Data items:
-- ==== Sys2Proof/Machine/Zenen.lean ====
section
/-!
DEFINITION. Machine/Zenen.lean: the configuration image, its checks, and live change by sluices (16 R413 to R431, 17 R442).
-/

namespace Sys2Proof.Machine

/-! ## The image (16 R413 to R416) -/

/-- `n` bytes of an image at `a`, little-endian. -/
def im (b : List Byte) (a n : Nat) : Nat := leNat ((b.drop a).take n)
def imLen (b : List Byte) : Nat := im b 8 4
def imNsec (b : List Byte) : Nat := im b 12 2
def imSvn (b : List Byte) : Nat := im b 14 2
def imDelta (b : List Byte) : Bool := bit (im b 6 2) 0
def imRaise (b : List Byte) : Bool := bit (im b 6 2) 1

/-- An entry of the section table: ID, body offset and length. -/
def imSec (b : List Byte) (i : Nat) : Nat × Nat × Nat := (im b (128 + 16 * i) 1, im b (132 + 16 * i) 4, im b (136 + 16 * i) 4)
def imSecs (b : List Byte) : List (Nat × Nat × Nat) := (List.range (imNsec b)).map (imSec b)
/-- The body of a section, where the image has it. -/
def imBody (b : List Byte) (id : Nat) : Option (List Byte) :=
  ((imSecs b).find? (fun e => e.1 == id)).map (fun e => (b.drop e.2.1).take e.2.2)

/-- Does the header keep R414, for an image or a pilot (18 R474) with its MAGIC? -/
def hdrOk (magic : Nat) (b : List Byte) : Bool :=
  im b 0 4 == magic && im b 4 2 == 1 && decide (im b 6 2 < 4) && imLen b == b.length && imLen b % 8 == 0 &&
  decide (1024 ≤ imLen b) && decide (1 ≤ imNsec b) && decide (imNsec b ≤ 14) && (imDelta b || im b 16 8 == 0) &&
  decide (im b 24 4 < 32) && im b 28 4 == 0 && ((b.drop 64).take 64).all (fun x => x == 0)

/-- Do the section table and the bodies keep R415? -/
def tableOk (b : List Byte) : Bool :=
  let es := imSecs b
  let n := imNsec b
  (List.range n).all (fun i =>
    let e := imSec b i
    im b (129 + 16 * i) 1 == 1 && im b (130 + 16 * i) 2 == 0 && e.2.1 % 8 == 0 && decide (128 + 16 * n ≤ e.2.1) &&
    decide (e.2.1 + e.2.2 ≤ imLen b - 256) && im b (140 + 16 * i) 4 == crc32c ((b.drop e.2.1).take e.2.2) &&
    (List.range i).all (fun j =>
      let f := es.getD j (0, 0, 0)
      f.1 != e.1 && !overlaps e.2.1 e.2.2 f.2.1 f.2.2))

/-- The signer's key and the signature (16 R418). -/
def imSig (b : List Byte) : List Byte := b.drop (imLen b - 256)

/-- The digest that key slot `k` holds (18 R484, R485). -/
def State.keyDigest (s : State) (k : Nat) : List Byte := (List.range 6).flatMap (fun j => natLE 8 (s.rd (Reg.OTP_KEY k j)).toNat)

/-- The unrevoked slot that matches the signer's key. -/
def State.keySlot (s : State) (b : List Byte) : Option Nat :=
  let d := sha384 ((imSig b).take 96)
  (List.range 4).find? (fun k => bit (s.fld Reg.OTP_STAT F.OTP_STAT_PROGRAMMED) k &&
    !bit (s.fld Reg.OTP_STAT F.OTP_STAT_REVOKED) k && s.keyDigest k == d)

/-- Does the signature verify? -/
def sigOk (b : List Byte) : Bool :=
  let g := imSig b
  let n := fun (a : Nat) => beNat ((g.drop a).take 48)
  (g.drop 192).all (fun x => x == 0) && ecdsaOk (sha384 (b.take (imLen b - 256))) (n 0) (n 48) (n 96) (n 144)

/-- SVN_MIN. -/
def State.svnMin (s : State) : Nat := s.fld Reg.ZN_COMPAT F.ZN_COMPAT_SVN_MIN

/-- Checks 1 to 5 of R420, for an image or a pilot: STATUS and REASON of the first that fails; `limit` is the largest LEN. -/
def State.authCheck (s : State) (magic limit : Nat) (src : Option (List Byte)) : Option (Nat × Nat) :=
  match src with
  | none => some (0x04, 0)
  | some b =>
    if !hdrOk magic b || decide (limit < imLen b) || !tableOk b then some (0x82, 0)
    else if (s.keySlot b).isNone then some (0x09, 1)
    else if !sigOk b then some (0x09, 2)
    else if imSvn b < s.svnMin then some (0x09, 3)
    else none

def zenMagic : Nat := 0x5A4E4E45
def pilotMagic : Nat := 0x5A4E5046

/-! ## Sections (16 R416, 17 R442) -/

/-- The body in force. -/
def State.inForce (s : State) (id : Nat) : List Byte := tget [] s.zen.force id

/-- VSET and CLASS of a polder, fleet of a core, cache part and owner of a sector, by section bodies. -/
def bVset (b : List Byte) (n : Nat) : Nat := im b (2 * n) 1
def bClass (b : List Byte) (n : Nat) : Nat := im b (2 * n + 1) 1
def bFleet (b : List Byte) (id : Nat) : Nat := im b id 1
def bCache (b : List Byte) (sec : Nat) : Nat := im b (64 + 2 * sec) 2 % 32
def bOwner (b : List Byte) (sec : Nat) : Nat := im b (64 + 2 * sec) 2 / 256 % 16
def bHalf (b : List Byte) (a c : Nat) : Nat := b01 (bit (im b (pairBit a c / 8) 1) (pairBit a c % 8))

/-- Records of RANKS: fleet, own rank, nodes. -/
def rankRecords : Nat → List Byte → List (Nat × Nat × List Nat)
  | 0, _ => []
  | n + 1, b =>
    if b.length < 8 then []
    else
      let nr := im b 2 2
      let len := cdiv (8 + 2 * nr) 8 * 8
      (im b 0 1, im b 4 2, (List.range nr).map (fun i => im b (8 + 2 * i) 2)) :: rankRecords n (b.drop len)

/-- Are the bytes that the layout of RANKS gives as 0, padding included, 0 in every record? -/
def rankZeros : Nat → List Byte → Bool
  | 0, _ => true
  | n + 1, b =>
    if b.length < 8 then true
    else
      let used := 8 + 2 * im b 2 2
      let len := cdiv used 8 * 8
      im b 1 1 == 0 && im b 6 2 == 0 && ((b.take len).drop used).all (· == 0) && rankZeros n (b.drop len)

/-- SERVICE's fields; the defaults stand where the section is absent (17 R442). -/
def serviceDefault : List Byte := natLE 2 24 ++ natLE 2 4096 ++ [4, 0, 64, 7] ++ List.replicate 8 0
def State.service (s : State) : List Byte := (tfind s.zen.force 0x0E).getD serviceDefault
def State.periodH (s : State) : Nat := im s.service 0 2
def State.dirtyLimit (s : State) : Nat := im s.service 2 2
def State.passLimit (s : State) : Nat := im s.service 4 1
def State.spareVset (s : State) : Nat := im s.service 5 1
def State.ceLimit (s : State) : Nat := im s.service 6 1
def State.svcCaches (s : State) : Bool := bit (im s.service 7 1) 0
def State.autoRelief (s : State) : Bool := bit (im s.service 7 1) 1
def State.autoRebind (s : State) : Bool := bit (im s.service 7 1) 2

/-- Is every bit of SPINE that names no pair 0? -/
def spineBits (b : List Byte) : Bool :=
  (List.range 640).all (fun i => !bit (im b (i / 8) 1) (i % 8) || (decide (i / 25 < i % 25) && decide (i / 25 < 25)))
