-- ==== Sys2Proof/Machine/Boot.lean ====
section
/-!
DEFINITION. Machine/Boot.lean: cold and warm reset and what boot loads (18 R474 to R477; 15 R409, R411; 17 R436, R457).
A reset runs as one event; what pins, supplies, flash, host memory and hardware contribute comes with the command.
-/

namespace Sys2Proof.Machine

/-! ## The non-volatile store at boot (15 R409) -/

/-- The valid batches of the ring: SEQ and body. -/
def State.nvBatches (s : State) : List (Nat × List Byte) :=
  (List.range batchPlaces).filterMap (fun i => s.nvValid 4 (0x34000 + i * batchBytes) batchBytes)

/-- The largest record number in a list of batches. -/
def topRecord (bs : List (Nat × List Byte)) : Nat :=
  (bs.flatMap (fun b => (List.range (b.2.length / 64)).map (fun i => im b.2 (64 * i) 8))).foldl max 0

/-- NV_LOST: bit `k` for area `k` without a valid record. -/
def State.nvLost (s : State) (bs : List (Nat × List Byte)) : Nat :=
  b01 (s.nvNewest .repair).isNone + 2 * b01 (s.nvNewest .ledger).isNone + 4 * b01 (s.nvNewest .epoch).isNone +
    8 * b01 (s.nvNewest .berm).isNone + 16 * b01 bs.isEmpty

/-- The boot ROM takes the newest records: NV_STAT, BERM_LAST, the wear ledger (zero where there is none), the stored epoch and SVN_MIN, and the number of the next Logbook
record (17 R457); areas without a record and a save cut short are recorded. -/
def State.loadNv (s : State) : State :=
  let bs := s.nvBatches
  let lost := s.nvLost bs
  let berm := s.nvNewest .berm
  let q := match berm with | some (_, q, _) => q | none => 0
  let body := match berm with | some (_, _, b) => b | none => []
  let found := decide (s.bermSeen < q)
  let done := found && s.bermDone == q
  let ep := match s.nvNewest .epoch with | some (_, _, b) => b | none => []
  let top := topRecord bs
  let next := max (s.rd Reg.LB_NEXT).toNat (if done then im body 16 8 + im body 24 4 + 1 else top + 65537)
  let st := putF (putF (putF (putF 0 F.NV_STAT_NV_LOST lost) F.NV_STAT_BERM_FOUND (b01 found)) F.NV_STAT_BERM_CUT
    (b01 (found && !done))) F.NV_STAT_LOST_TAIL (im body 24 4)
  let s := { s with
    bermSeen := max s.bermSeen q
    batchSeq := (bs.map (fun (b : Nat × List Byte) => b.1)).foldl max 0
    ledger := match s.nvNewest .ledger with | some (_, _, b) => writeBytes zeroByte [] 0 b | none => []
    life := if (s.nvNewest .ledger).isSome then s.lifeKept else []
    keptSeq := top }
  let s := ((s.wr Reg.NV_STAT st).wr Reg.BERM_LAST (BitVec.ofNat 64 (im body 0 8))).wr Reg.ZN_EPOCH (BitVec.ofNat 64 (im ep 0 8))
  let s := (s.setFld Reg.ZN_COMPAT F.ZN_COMPAT_SVN_MIN (im ep 16 8)).wr Reg.LB_NEXT (BitVec.ofNat 64 next)
  let s := (setBits 5 lost).foldl (fun (t : State) _ => t.report ⟨3, 2, 99, 0, 0, 0xFF, 0, [st]⟩) s
  if found && !done then
    s.report ⟨2, 2, 99, 0, 0, 0xFF, 0, (List.range 3).map (fun i => BitVec.ofNat 64 (im body (8 * i) 8))⟩
  else s

/-! ## The repair map at boot (17 R436) -/

/-- Lane spares, array and SRAM remaps and retired slots of the stored map. -/
def State.loadMap (s : State) : State :=
  let b := s.storedMap
  let s := s.modRepair (fun r => { r with
    retired := (List.range 72).filter (fun k => im b k 1 == 0xF)
    array := ((List.range 72).map (fun k => (k, im b (72 + 4 * k) 4))).filter (fun (p : Nat × Nat) => p.2 != 0xFFFFFFFF)
    srams := (List.range (im b 456 4)).map (fun i => BitVec.ofNat 64 (im b (464 + 8 * i) 8)) })
  let s := (List.range s.opts.memPorts).foldl (fun (t : State) p => t.wr (Reg.MP_LANES p) (BitVec.ofNat 64 (im b (360 + 4 * p) 4))) s
  (List.range s.opts.linkPorts).foldl (fun (t : State) l => t.wr (Reg.FL_LANES l) (BitVec.ofNat 64 (im b (440 + 2 * l) 2))) s

/-- The map's slot of a logical core, where it is not RETIRED. -/
def State.mappedSlot (s : State) (b : List Byte) (id : Nat) : Option Nat :=
  (List.range' (9 * (id / 8)) 9).find? (fun k => im b k 1 == id % 8 && !s.isRetired k)

/-- Bindings: the map's; a logical core whose slot failed its sounding takes a spare slot of its sector, the lowest one left, or
stays UNBOUND (01 R14). -/
def State.loadBindings (s : State) : State :=
  let b := s.storedMap
  let s := (List.range 64).foldl (fun (t : State) id => match t.mappedSlot b id with
    | some k => t.bindCore id k
    | none => { t with bind := tput t.bind id unbound }) s
  (List.range 64).foldl (fun (t : State) id =>
    if (t.slotOf id).isSome ∨ !(List.range' (9 * (id / 8)) 9).any (fun k => im b k 1 == id % 8) then t
    else match (List.range' (9 * (id / 8)) 9).find? (fun k => (t.coreOf k).isNone && !t.isRetired k) with
      | some k => t.bindCore id k
      | none => t) s

/-! ## Power, training and soundings at boot (18 R475 steps 3 to 5) -/

/-- Every port is in service until an image says otherwise; standing grants are taken, and every present polder that is not RETIRED goes
to 0.75 V in class 95; P98 opens, and HA_RDY rises where HA_CLK runs. -/
def State.raise (s : State) (haClk : Bool) : State :=
  let s := { s with cfg := { s.cfg with
    memIn := 2 ^ s.opts.memPorts - 1
    linkIn := 2 ^ s.opts.linkPorts - 1 } }
  let s := polders.foldl (fun (t : State) n =>
    if t.present n && !t.isRetired n then (t.setPace n 30 1).setGrants n else t) s
  (s.setFld Reg.HA_STAT F.HA_STAT_STATE (b01 haClk)).setFld Reg.IO_STAT F.IO_STAT_HA_CLK_RUN (b01 haClk)

/-- A training without its result in the command finds every lane good. -/
def goodTraining : Trained := ⟨true, [], [], 0⟩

Task to complete. Only the number of lines above that contain "Option" should be given as the answer.

Response. 4